FE simulation and experimental study of tensile behavior and progressive failure of 3D stitched twill fabric reinforced aluminum matrix composites

This paper aimed at exploring the complex damage and failure mechanisms of a novel aluminum composites reinforced with 3D stitched twill fabric. The uniaxial tensile behaviors, especially progressive failure of the composites, were investigated by multiscale modeling and experimental method. Mechanical properties of the fiber bundle, which was impregnated with aluminum alloy, were predicted by a micromechanical model at fiber scale. According to the 3D fabric architecture, a mesoscopic finite element model at fiber bundle scale was established to analyze the damage evolution and failure behaviors of the composites.

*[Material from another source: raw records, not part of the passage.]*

-- ==== Sys2Proof/Machine/Receiver.lean ====
section
/-! DEFINITION. The frame receiver (42_frame_receiver.md): start (R113), the poll (R114), the timeout test (R115), the
header steps (R116 to R119), `DecideLength` (R120 to R122), the body step (R123), verification (R124) and the
terminal states (R125 to R128); and the instruction `Receive` (R110). -/

namespace Sys2Proof.Machine

/-- Start of the receiver (R113) with its inputs (R111, R147); the transport is not read. `res.valid` is 1 only while
`phase = DONE` (R23). -/
def receiveStart (ea ef : Byte) (ev : Val17) (T : Nat) (s : State) : State :=
  { s with
    expAddr := ea
    expFn := ef
    expVal := ev
    rxT := T
    rxIdx := 0
    rxSt := .awaitHeaderByte
    rxLast := now s
    resValid := false
    phase := .receive }

/-! ### The terminal states -/

/-- `TimedOut` (R126): the bytes held are lost, the unread ones stay where they are. -/
def timedOut (s : State) : State := finish Config.receiveTimeout [] { s with rxSt := .timedOut }

/-- `CrcMismatch` (R127). -/
def crcMismatch (s : State) : State := finish Config.crcFailStatus [] { s with rxSt := .crcMismatch }

/-- `Complete` (R125): the status is the exception-code byte as it stands (R183), or 0; the frame is delivered whole
(R81). -/
def complete (s : State) : State :=
  let status := if heldExceptionFlag s then Memory.read s.buf 2 else 0
  finish status (memRead s.buf 0 s.rxTotal.toNat) { s with rxSt := .complete }

/-- The timeout test of a poll that found no byte (R115): strict. -/
def timeoutTest (s : State) : State := if now s - s.rxLast > s.rxT then timedOut s else s

/-! ### Header steps and `DecideLength` -/

/-- Leaves `DecideLength` with a length (R120 to R122). -/
def awaitBodyOf (total : Val17) (s : State) : State :=
  { s with rxTotal := total, rxRem := total - 4, rxSt := .awaitBody }

/-- `DecideLength`: the exception branch (R120), else the echo branch (R121), else the read branch (R122). -/
def decideLength (s : State) : State :=
  let b2 := Memory.read s.buf 2
  let b3 := Memory.read s.buf 3
  if heldExceptionFlag s then awaitBodyOf (BitVec.ofNat 17 Config.excFrameLen) s
  else if isWriteByte s.expFn then
    if word b2 b3 ≠ s.expVal.setWidth 16 then { s with rxIdx := 0, rxSt := .awaitHeaderByte }
    else awaitBodyOf (BitVec.ofNat 17 Config.echoFrameLen) s
  else if s.expVal.toNat < Config.len2Threshold then
    awaitBodyOf (b2.setWidth 17 + BitVec.ofNat 17 Config.read1Overhead) s
  else awaitBodyOf ((word b2 b3).setWidth 17 + BitVec.ofNat 17 Config.read2Overhead) s

/-- `AwaitHeaderByte(0)` (R116). -/
def headerStep0 (b : Byte) (s : State) : State :=
  { storeByte 0 b s with rxIdx := if b = s.expAddr then 1 else 0 }

/-- `AwaitHeaderByte(1)` (R117). -/
def headerStep1 (b : Byte) (s : State) : State :=
  { storeByte 1 b s with rxIdx := if functionMatches b s.expFn then 2 else 0 }

/-- `AwaitHeaderByte(2)` (R118): no test is made. -/
def headerStep2 (b : Byte) (s : State) : State := { storeByte 2 b s with rxIdx := 3 }

/-- `AwaitHeaderByte(3)` (R119): `DecideLength` runs in the same step (D17). -/
def headerStep3 (b : Byte) (s : State) : State := decideLength { storeByte 3 b s with rxIdx := 4 }

/-- The header step of the index held. -/
def headerStep (b : Byte) (s : State) : StepResult :=
  if s.rxIdx = 0 then .next (headerStep0 b s)
  else if s.rxIdx = 1 then .next (headerStep1 b s)
  else if s.rxIdx = 2 then .next (headerStep2 b s)
  else if s.rxIdx = 3 then .next (headerStep3 b s)
  else .fault .noHeaderStep

/-! ### Body and verification -/

/-- Verification (R124), through the CRC register (R20). -/
def verify (s : State) : StepResult :=
  let m := s.rxTotal.toNat
  if 2 ≤ m ∧ m ≤ Config.frameMax then
    let (computed, s') := crc16Op (memRead s.buf 0 (m - 2)) s
    let recv := word (Memory.read s.buf (m - 2)) (Memory.read s.buf (m - 1))
    .next (if computed = recv then complete s' else crcMismatch s')
  else .fault .bufRange

/-- The end of a body step (R123): when nothing remains the frame is verified in the same step. -/
def afterBodyByte (s : State) : StepResult := if s.rxRem = 0 then verify s else .next s

/-- The index the next body byte is stored at (R123). -/
def bodyIndex (s : State) : Nat := (s.rxTotal - s.rxRem).toNat

/-- Stores a body byte and counts it (R123). -/
def storeBody (b : Byte) (s : State) : State := { storeByte (bodyIndex s) b s with rxRem := s.rxRem - 1 }

/-- `AwaitBody(k)` (R123): the byte goes to `buf[rx.total - rx.rem]`. -/
def bodyStep (b : Byte) (s : State) : StepResult :=
  if bodyIndex s < Config.frameMax then afterBodyByte (storeBody b s) else .fault .bufRange

/-! ### The poll -/

/-- The receiver is in one of its two waiting states (R114, R128). -/
def rxWaiting (s : State) : Bool := s.rxSt == .awaitHeaderByte || s.rxSt == .awaitBody

/-- The step of a poll that consumed `b` (R114). -/
def takeByte (b : Byte) (s : State) : StepResult :=
  if s.rxSt = .awaitHeaderByte then headerStep b s else bodyStep b s

/-- One poll (R114): the clock is sampled once, a ready byte is taken before the timeout is looked at (R186); in a
terminal state no poll runs (R128). -/
def poll (s : State) : StepResult :=
  if rxWaiting s then
    let t := now s
    match rxRead1 s with
    | some (b, s') => takeByte b { s' with rxLast := t }
    | none => .next (timeoutTest s)
  else .next s

/-- Polls, at most `n`, as long as the receive phase goes on and a byte is ready. -/
def drain : Nat → State → StepResult
  | 0, s => .next s
  | n + 1, s =>
    if s.phase = .receive ∧ rxWaiting s = true ∧ rxAvail s ≥ 1 then andThen (poll s) (drain n) else .next s

/-- The receiver takes every byte that is ready, one per poll, while nothing else moves. -/
def catchUp (s : State) : StepResult := drain (rxAvail s) s

/-- The environment delivers bytes back to back and the receiver, if it is receiving, takes what it can before
anything else moves (notes/assumptions/7.md). -/
def burst (bs : List Byte) (s : State) : StepResult := catchUp (deliver bs s)

/-- `Receive(ea, ef, ev, T)` (R110): start, then the polls that find a byte ready; the polls that wait are the engine's
own moves (notes/assumptions/8.md). An expected function outside the eight codes has no meaning (R111, U1). -/
def execReceive (ea ef : Byte) (ev : Val17) (T : Nat) (s : State) : StepResult :=
  match fnOfByte ef with
  | some _ => catchUp (receiveStart ea ef ev T s)
  | none => .refused .unknownCommand

end Sys2Proof.Machine
end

The homogenized stress-strain curve from the multiscale simulation is basically coincident with the experimental ones, where the elastic moduli, tensile strength and elongation is 129.6 GPa, 630.2 MPa, and 0.76%, respectively. The periodic distributions of local stress in the composites are closely related to the special fabric architecture. Local damage germination of matrix pocket and transverse cracking of weft and stitch bundles initiate and develop gradually at the early and middle tensile stage. The axial fracture of warp bundle and matrix failure that occurs at the final stage lead to the catastrophic rupture. The failure modes from numerical simulation were further verified and discussed by comparing with the fracture morphology of the composites. In addition, the mechanical response and failure behavior under weft directional tension were preliminarily analyzed by using the validated multiscale model.